Даже Алауди, брови которого, вопреки всем законами физики и каменного выражения лица, выразительно приподнялись в изумлении, был поражён общим состоянием ведьмы. Что уж говорить о Карлосе, который просто онемел от ужаса, едва его взгляд упал на сгорбленную в унынии и усталости фигуру Холмс. Аллегро прямо сейчас бы свалился от самого настоящего потрясения, если бы внезапный, как июньский снег в Италии, гость не схватил его за шкирку.

- У меня есть к тебе небольшой разговор, - вернув свою изначальную невозмутимость, сухо оповестил колдунью хранитель. – Приведи себя в порядок и выходи на улицу.
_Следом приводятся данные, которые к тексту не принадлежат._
-- ==== Sys2Proof/Config.lean ====
section
/-! DEFINITION. The build-time parameters of the block (R6) and the values the spec leaves free.
No input changes a parameter (R6, R38); a state carries its parameters as plain data that no
operation writes (log entry 2), so that a statement about every state is a statement about every
build. -/

namespace Sys2Proof

/-- The four marker bytes in wire order, `MAGIC[0..3]` (R6); any four values are allowed. -/
structure Magic where
  m0 : Byte
  m1 : Byte
  m2 : Byte
  m3 : Byte
  deriving DecidableEq, Repr

/-- The marker as the byte sequence it is on the wire (R62, R90). -/
def Magic.bytes (m : Magic) : List Byte := [m.m0, m.m1, m.m2, m.m3]

/-- The default marker `0x53 0x47 0x4C 0x50` (R8). -/
def Magic.sglp : Magic := { m0 := 0x53, m1 := 0x47, m2 := 0x4C, m3 := 0x50 }

/-- The build-time parameters (R6). `NUM_READERS` is 1 and has no field (R173). -/
structure Config where
  /-- `N_LEDS`, the strip length N: OPEN in the spec, an integer of at least 1. -/
  nLeds : Nat
  /-- `MAGIC[0..3]`. -/
  magic : Magic
  /-- `FALLBACK[0..PLEN-1]`, a whole frame (R7). -/
  fallback : List Byte
  /-- `GEN_W`, the width of every generation number in bits; 32 in this hardware (log entry 3). -/
  genW : Nat
  deriving DecidableEq, Repr

/-- `PLEN = 3 × N_LEDS`, the payload length in bytes (R6). -/
def Config.plen (c : Config) : Nat := 3 * c.nLeds

/-- `PCNT_W = max(1, ceil(log2(PLEN)))`, the width of the payload counter in bits (R6). -/
def Config.pcntW (c : Config) : Nat := max 1 (Nat.clog 2 c.plen)

/-- The build with strip length `n` and every other parameter at its default (R6 to R8). -/
def Config.ofLeds (n : Nat) : Config :=
  { nLeds := n, magic := Magic.sglp, fallback := List.replicate (3 * n) 0xFF, genW := 32 }

/-- The configuration of the spec's own vectors: N = 2 and the defaults (spec/95_test_vectors.md).
DESIGN CHOICE (log entry 2): N is OPEN; only `State.reset` uses this build. -/
def Config.standard : Config := Config.ofLeds 2

/-- FREE VALUE (log entry 6): the byte that storage address `a` holds when nothing has written it
since power-on; "any byte value" (R45), never shown by a port of a reachable state (R63). -/
opaque Config.freeByte : Nat → Byte

/-- FREE VALUE (log entry 1): the stimulus word that the environment and the reader client choose
for the clock edge with number `n`, where no word has been placed in `State.inputs` (R10). -/
opaque Config.freeStimulus : Nat → StimWord

end Sys2Proof
end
- Сегодня не изволите жаждать моей смерти? Неужели на Рождество снег выпадет? – с пустым сарказмом бросила девушка, недовольная интонацией абсолютного повелителя вселенной и тем фактом, что её буквально насильно вытаскивали из дома в тот самый момент, когда настроение падало быстрее, чем самооценка у Пьеро из «Буратино».

- Твой сарказм не уместен. Я пришёл не словесную дуэль устраивать, а поговорить, - в кой-то веки без настроя на ожесточённую борьбу произнёс Алауди и, развернувшись лицом к выходу, бросил через плечо: - Я буду ждать на улице. Если не выйдешь через десять минут – выволоку в наручниках.

И полностью игнорируя присутствие Карлоса, гордо удалился.

Но естественно, что в данный им срок уложиться не удалось. Триш ежедневно тратила не меньше часа на то, чтобы собраться, поэтому десяти минут хватило лишь на то, чтобы умыться, да причесать воронье гнездо на голове.